Sürü bağışıklığını sağlamak için virüsün yayılmasına izin vermek başarılı bir strateji mi?

Sürü bağışıklığını sağlamak için virüsün yayılmasına izin vermek başarılı bir strateji mi?

İzlanda da yapılan bir araştırmadan elde edilen sonuçlar daha önce COVID-19’A yakalanmış ve iyileşmiş hastalarda antikor oluşumunun tekrar COVİD-19’a yakalanmaktan korumayacağını ifade ediyor.

İzlanda’da yapılan çalışma SARS-CoV-2 enfeksiyonuna karşı immünolojik yanıtı incelemek için en büyük çalışmalardan biri diyebiliriz.

1 Eylül’de New England Journal of Medicine’de yayınlanan bulgularda, iyileşen hastalarda kısa süre sonra antikor seviyelerinin düştüğü belirtiliyor.
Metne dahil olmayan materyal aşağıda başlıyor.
/-- ARM (R131). -/
def Hub.arm (h : Hub) : Hub :=
  h.setTm fun t =>
    if t.src = .lane then { t with refused := true }
    else { t with armed := true, ldAt := if t.armed then none else some (t.ldHi * 2 ^ 32 + t.ldLo.toNat) }

/-- A read of TIME_SEC_LO (R128, R129). -/
def Hub.readSecLo (h : Hub) (r : Route) : Hub :=
  let h := h.setTm fun t => match r with
    | .hspi => { t with hspi := t.latch }
    | .inband => { t with inband := t.latch }
  { h with dbw := { h.dbw with readout := [BitVec.ofNat 32 (secOf h.tm.now)] } }

/-! ## Commands (R383, Table 14-4) -/

/-- TIME_GET: the latched time, status, ERR_EST, and the glitch counters, which it clears (R383). -/
def Hub.timeGet (h : Hub) : Hub :=
  let t := h.tm
  let p := instB t.now ++ be 4 h.timeStatus.toNat ++ be 2 h.errEst ++ be 2 t.ppsA.glitch ++ be 2 t.ppsB.glitch ++
    be 2 t.glitch ++ be 4 (if t.src = .lane then t.corDelay else 0)
  (h.setTm fun t => { t with ppsA := { t.ppsA with glitch := 0 }, ppsB := { t.ppsB with glitch := 0 }, glitch := 0 }).ok p

def Hub.timeSet (h : Hub) (sec : BitVec 48) : Hub :=
  if h.tm.src = .lane then h.refuse St.badArg
  else
    (h.setTm fun t => { t with
      ldHi := sec.toNat / 2 ^ 32, ldLo := BitVec.ofNat 32 sec.toNat, armed := true, ldAt := some sec.toNat }).ok []

def Hub.timeCfgSet (h : Hub) (w : Word) : Hub :=
  if !onlyBits w 0x0FFFFFFB ∨ fld w 15 6 = 0 ∨ 1000 < fld w 15 6 then h.refuse St.badArg
  else (h.setTm fun t => { t with cfgNext := some w }).ok []

/-- The word as written, also while it waits for its array second (R100). -/
def Hub.timeCfgGet (h : Hub) : Hub := h.ok (be 4 (h.tm.cfgNext.getD h.tm.cfg).toNat)

def Hub.timePpsSet (h : Hub) (a b : Word) : Hub :=
  (h.setTm fun t => { t with ppsA := { t.ppsA with comp := a }, ppsB := { t.ppsB with comp := b } }).ok []

def Hub.timeAsymSet (h : Hub) (p : Nat) (v : Word) : Hub :=
  if p = 0 ∨ h.nPorts ≤ p then h.refuse St.badArg else h.onDies [p / 4] ((h.setPort p fun q => { q with asym := v }).ok [])

def Hub.timeTinSet (h : Hub) (i : Nat) (w : Word) : Hub :=
  if 8 ≤ i ∨ !onlyBits w 0xE000FFFF ∨ fld w 30 29 = 3 then h.refuse St.badArg
  else
    (h.setTm fun t => { t with tins := modAt t.tins i fun x =>
      { x with cfg := w, count := if bitOf w 31 && !bitOf x.cfg 31 then 0 else x.count } }).ok []

def Hub.timeTinGet (h : Hub) (i : Nat) : Hub :=
  if 8 ≤ i then h.refuse St.badArg
  else
    let x := h.tm.tins.getD i ⟨0, false, 0, 0, none, 0, 0⟩
    h.ok (be 4 x.cfg.toNat ++ be 1 (if x.level then 1 else 0) ++ pad 3 ++ be 4 x.count.toNat)

/-! ## Meanings -/

/-- TIME_GET (R383). -/
def execTimeGet (s : State) : Out := act s Hub.timeGet
/-- TIME_SET (R131, R383). -/
def execTimeSet (sec : BitVec 48) (s : State) : Out := act s fun h => h.timeSet sec
/-- TIME_CFG_SET (R100). -/
def execTimeCfgSet (w : Word) (s : State) : Out := act s fun h => h.timeCfgSet w
/-- TIME_CFG_GET (R100). -/
def execTimeCfgGet (s : State) : Out := act s Hub.timeCfgGet
/-- TIME_PPS_SET (R103). -/
def execTimePpsSet (a b : Word) (s : State) : Out := act s fun h => h.timePpsSet a b
/-- TIME_ASYM_SET (R111, R383). -/
def execTimeAsymSet (port : Nat) (v : Word) (s : State) : Out := act s fun h => h.timeAsymSet port v
/-- TIME_TIN_SET (R118). -/
def execTimeTinSet (input : Nat) (w : Word) (s : State) : Out := act s fun h => h.timeTinSet input w
/-- TIME_TIN_GET (R118). -/
def execTimeTinGet (input : Nat) (s : State) : Out := act s fun h => h.timeTinGet input
/-- ARRAY_SECOND (R100). -/
def execArraySecond (s : State) : Out := act s Hub.arraySecond
/-- PPS_EDGE (R104). -/
def execPpsEdge (input : Nat) (fu : Int) (s : State) : Out := act s fun h => h.ppsEdge input fu
/-- PPS_LOST (R104). -/
def execPpsLost (input : Nat) (s : State) : Out := act s fun h => h.ppsLost input
/-- MARK_LOST (R109). -/
def execMarkLost (s : State) : Out := act s Hub.markLost
/-- MARK_LOST_TIMEOUT (R109). -/
def execMarkLostTimeout (s : State) : Out := act s Hub.markLostTimeout
/-- TIMECOR_A (R110): the second that the next marker starts. -/
def execTimecorA (sndAlign : Nat) (sec : BitVec 48) (s : State) : Out :=
  act s fun h => h.setTm fun t => { t with sndAlign := sndAlign % 8, corSec := some sec.toNat }.corHeard h.clk.elapsed
/-- TIMECOR_B (R102, R110): a LANE hub copies BASE_STATE. -/
def execTimecorB (baseState delay errEst : Nat) (s : State) : Out :=
  act s fun h =>
    let h := h.setTm fun t => { t with sndBase := baseState % 4, corDelay := delay % 2 ^ 32, sndErr := sat 16 errEst,
                                       delayOk := true }.corHeard h.clk.elapsed
    if h.tm.src = .lane then h.copyBase baseState else h
/-- TIMECOR part S is received: kept for the marker, and passed on down the tree (R110, R113; log entry 130). -/
def Hub.timecorS (h : Hub) (step : Int) : Hub :=
  let h := h.setTm fun t => { t with corStep := some (signed 32 (unsigned 32 step)), corStepAt := some h.clk.elapsed }.corHeard h.clk.elapsed
  if h.tm.src = .lane then forAll h.downPorts (fun p h => h.ctl p 0x87 (2 * 2 ^ 52 + unsigned 32 step)) h else h
/-- TIMECOR_S (R113). -/
def execTimecorS (step : Int) (s : State) : Out := act s fun h => h.timecorS step
/-- TIMECOR_UNKNOWN (R110): parts 3 to 15 are ignored and counted. -/
def execTimecorUnknown (part : Nat) (s : State) : Out :=
  act s fun h => if 3 ≤ part ∧ part ≤ 15 then h.setTm fun t => { t with corUnknown := satInc 16 t.corUnknown } else h
/-- DELAY (R111). -/
def execDelay (port rttPs : Nat) (s : State) : Out := act s fun h => h.delayTick port rttPs
/-- SLEW (R113). -/
def execSlew (s : State) : Out := act s Hub.slew
/-- RELOCK (R464). -/
def execRelock (s : State) : Out := act s Hub.relock
/-- SCLK_VALID (R464, R531). -/
def execSclkValid (s : State) : Out := act s Hub.sclkValid
/-- RELOCK_TIMEOUT (R465). -/
def execRelockTimeout (s : State) : Out := act s Hub.relockTimeout
/-- RELOCK_RETRY (R465). -/
def execRelockRetry (s : State) : Out := act s Hub.relockRetry
/-- REFCLK_LOSS (R101). -/
def execRefclkLoss (s : State) : Out := act s Hub.refclkLoss
/-- TIN_EDGE (R119). -/
def execTinEdge (input : Nat) (edge : TinEdge) (s : State) : Out := act s fun h => h.tinEdge input edge.falling edge.ago
/-- ARM (R131). -/
def execArm (s : State) : Out := act s fun h => if h.hspiOn then h.arm else h
/-- CANCEL (R131): the armed load is cancelled. -/
def execCancel (s : State) : Out := act s fun h => if h.hspiOn then h.setTm fun t => { t with armed := false } else h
Hedeflenen ise antikorlar, zaman içinde vücudu virüse karşı korumaya devam edebilirse aşı geliştirme çalışmalarına ve yeniden enfeksiyona karşı bağışıklık sağlanması açısından oldukça olumlu etkiler yaratacağı yönünde idi. İzlanda’da yapılan bu çalışmada, enfeksiyon geçirdikten sonra en az 4 ay boyunca devam eden SARS-CoV-2 bağışıklığına işaret eden bulgular olduğu ifade edildi.

Şubat ayından yani salgının ilk günlerinden başlayıp Temmuz ayının başlarına kadar 30.000’den fazla kişi (İzlanda nüfusunun kabaca yüzde 15’i) incelendi ve veriler üç gruba ayrıldı: kantitatif PCR (qPCR) ile doğrulanan pozitif COVID-19 teşhisi olanlar, virüse maruz kalan ancak enfekte olmayan kişiler ve bilinen herhangi bir maruziyeti bulunmayanlar.
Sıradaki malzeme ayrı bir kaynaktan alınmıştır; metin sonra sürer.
/-- CHURN_STATE_WRITE (R394): handle 0xFFFF allocates a state on the lowest die with room (log entry 47). -/
def Hub.churnStateWrite (h : Hub) (n use' off : Nat) (data : Bytes) : Hub :=
  let put (img : Bytes) : Bytes := img.take off ++ data ++ img.drop (off + data.length)
  if n = 0xFFFF then
    if 1 < use' ∨ 4072 < data.length ∨ stateBytes (use' == 0) < off + data.length then h.refuse St.badArg
    else
      let img := (List.range (stateBytes (use' == 0))).map (Config.scratchByte h.fresh)
      match (List.range h.nDies).find? (fun d => !h.dieDown d && ((h.newState d use' img true).1).churnRoom d) with
      | none => h.refuse St.budget
      | some d =>
        let (g, k) := h.tick.newState d use' (put img) true
        g.ok (be 2 k ++ pad 2)
  else match h.findState n with
    | none => h.refuse St.notFound
    | some s =>
      if 4072 < data.length ∨ stateBytes (s.use' == 0) < off + data.length then h.refuse St.badArg
      else if !s.complete then h.ok (be 2 n ++ pad 2)
      else ({ h with saved := h.saved.map fun (x : SavedChurn) => if x.handle = n then { x with image := put x.image } else x }).ok
        (be 2 n ++ pad 2)

/-- The CRC and SRC of an image fit a stream (R293). -/
def imageOk (raw : Bool) (img : Bytes) : Bool :=
  img.length == stateBytes raw && unbe ((img.drop 1).take 1) == (if raw then 0 else 1) &&
    unbe ((img.drop 28).take 4) == (crc32 (img.take 28 ++ img.drop 32)).toNat

/-- CHURN_RESTORE (R293, R394): a later restore replaces one that has not reached its block. -/
def Hub.churnRestore (h : Hub) (c use' n : Nat) : Hub :=
  let raw := use' == 0
  if h.nChans ≤ c ∨ 1 < use' then h.refuse St.badArg
  else h.onDies [chDie c]
    (match h.findState n, (h.ch c).use raw with
     | none, _ => h.refuse St.notFound
     | some _, none => h.refuse St.badArg
     | some s, some u =>
       if !imageOk raw s.image then h.refuse St.badArg
       else (h.setCh c (Chan.setUse raw (some { u with restore := some s.image }))).ok [])

/-- CHURN_STATE_FREE (R293). -/
def Hub.churnStateFree (h : Hub) (n : Nat) : Hub :=
  match h.findState n with
  | none => h.refuse St.notFound
  | some _ => ({ h with saved := h.saved.filter fun (x : SavedChurn) => x.handle != n }).ok []

/-! ## Decoding a coach (R203, R292) -/

/-- The blocks of a churned payload from block `i` at byte `o` on: decoded samples, and the error that ends them (R292). -/
def decodeBlocks (raw : Bool) (mode n : Nat) : (blocks i o : Nat) → List (List Sample) → Nat → List Int → Bytes →
    List Sample → List Sample × Option (Nat × Nat × Nat)
  | 0, _, _, _, _, _, _, out => (out, none)
  | k + 1, i, o, hist, depth, y, b, out =>
    let m := min 64 (n - 64 * i)
    match decodeBlock raw mode m hist depth y b with
    | .bad e bit => (out, some (e.code, i, o + bit / 8))
    | .good x =>
      let size := if mode ≤ 3 then budget raw mode else x.size
      decodeBlocks raw mode n k (i + 1) (o + size) ((x.samples :: hist).take 64) (min 64 ((if x.fresh then 0 else depth) + 1))
        (((x.samples.reverse.map Prod.fst) ++ y).take 3) (b.drop size) (out ++ x.samples)

/-- A coach's stored samples as a DECODE job gives them, and the error that ends them: the words of R294, decoded from the
payload for a churned coach (R203; log entry 48). -/
def Coach.decoded (c : Coach) : List Bytes × Option (Nat × Nat × Nat) :=
  let raw := c.src == 0
  if c.churn = 0 then
    let b := c.delivered
    let w := if raw then 2 else if c.twoWord then 8 else 4
    let word (i : Nat) (s : StoredSample) : Bytes :=
      let x := (b.drop (i * w)).take w
      if !raw then x
      else
        let u := unbe x
        let v := if s.fmt.testBit 0 then u / 4 else u % 16384
        let orF := if s.fmt.testBit 0 then u / 2 % 2 else u / 16384 % 2
        let cl := if s.fmt.testBit 0 then u % 2 else u / 32768 % 2
        srcWord true (signed 14 (if s.fmt.testBit 1 then (v + 8192) % 16384 else v), orF * 2 + cl)
    (c.samples.mapIdx word, none)
  else
    let n := c.samples.length
    let r := decodeBlocks raw c.churn n (ceilDiv n 64) 0 0 [] 0 [] c.delivered []
    (r.1.map (srcWord raw), r.2)

/-! ## Jobs (R294, R295, R395) -/

def Hub.findJob (h : Hub) (n : Nat) : Option ChurnJob := h.jobs.find? fun (j : ChurnJob) => j.job == n

def Hub.setJob (h : Hub) (n : Nat) (f : ChurnJob → ChurnJob) : Hub :=
  { h with jobs := h.jobs.map fun (j : ChurnJob) => if j.job == n then f j else j }

/-- What an ENCODE job produces: blocks with FRESH and PZERO on the first (R294), each with whether a mismatch was counted (R288). -/
def Coach.jobBlocks (c : Coach) (fresh0 mode : Nat) : List (Nat × Bytes × Bool) :=
  let raw := c.src == 0
  ((pieces 64 c.churned).foldl (fun (acc : List (Nat × Bytes × Bool) × ChurnUse × Nat) b =>
    let (out, u, n) := acc
    let first := out.isEmpty
    let (bytes, miss) := encodeBlock n raw mode first first u.history u.depth u.y b
    let (hist, depth, y) := decodedOf raw mode u.history u.depth u.y b.length bytes
    (out ++ [(b.length, bytes, miss)], { u with history := hist, depth := depth, y := y }, n + 1))
    ([], ChurnUse.new 0 mode, fresh0)).1

/-- CHURN_JOB_START (R294, R395). DESIGN CHOICE (log entry 165): the engine that serves the coach's channel encodes, and its mismatches count there. -/
def Hub.churnJobStart (h : Hub) (coach op mode bufsz : Nat) : Hub :=
  match h.findCoach coach with
  | none => h.refuse St.notFound
  | some (d, c) => h.onDies [d]
    (if c.st = .free then h.refuse St.notFound
     else if 1 < op ∨ c.st ≠ .ready ∨ bufsz < 1024 ∨ 1048576 < bufsz ∨ (op = 0 ∧ (c.churn ≠ 0 ∨ mode = 0 ∨ 4 < mode ∨ c.twoWord)) ∨
         (op = 1 ∧ c.churn = 0) ∨ (h.die d).store.churnBytes = 0 then h.refuse St.badArg
     else if 8 ≤ h.jobs.length then h.tick.busy (Config.retryEstimate h.fresh 2)
     else
       let n := freeNumber 65535 h.nextJob (h.jobs.map fun (j : ChurnJob) => j.job)
       let dec := c.decoded
       let blocks := if op = 0 then c.jobBlocks h.fresh mode else []
       let bad := (blocks.filter fun b => b.2.2).length
       let todo := if op = 0 then blocks.map fun b => (b.1, b.2.1) else dec.1.map fun b => (1, b)
       let j : ChurnJob := ⟨n, d, coach, bufsz, todo, if op = 1 then dec.2 else none, [], 0, 0, 0⟩
       let g := { h with jobs := h.jobs ++ [j], nextJob := n % 65535 + 1, fresh := h.fresh + todo.length }
       if !g.churnRoom d then h.refuse St.budget
       else (iter (fun (g : Hub) => g.churnMismatch d (g.churnEngine c.ch)) bad g).ok (be 2 n ++ pad 2))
Yapılan araştırmalar gösteriyor ki bağışıklık sistemleri virüsleri bir süre sonra kolayca unutabiliyor. Ancak, COVİD-19’a sebebiyet veren virüs için aynı durumun geçerli olup olmayacağını söylemek şu an için oldukça zor.

Yaşadığımız bu koronavirüs enfeksiyonundan sonra bağışıklığımıza ışık tutmayı ümit eden bir başka çalışma Haziran ayında medRxiv’de yayınlandı. Bu çalışma için 1985’te başlayan ve şimdilerde devam eden bir HIV projesinde kullanılan sağlıklı kontrol deneklerinden alınan kan örneklerinden yararlanıldı. Bu çalışma ile araştırmacılar soğuk algınlığına ve viral enfeksiyona neden olduğu bilinen dört koronavirüsün proteinine karşı yeni bir antikor arıyorlar.

Çalışmanın sonunda dikkati çeken incelenen tüm mevsimsel koronavirüsler için yeniden enfeksiyona yol açmaları ortak bir özellikti. Tüm olgular, çalışma süresi boyunca belirli bir koronavirüs ile birden çok kez enfekte olmuştu ve sıklıkla aynı virüse sahip enfeksiyonlar arasında süre bir yıldan kısa idi ve bu endişe verici bir süreye işaret ediyordu.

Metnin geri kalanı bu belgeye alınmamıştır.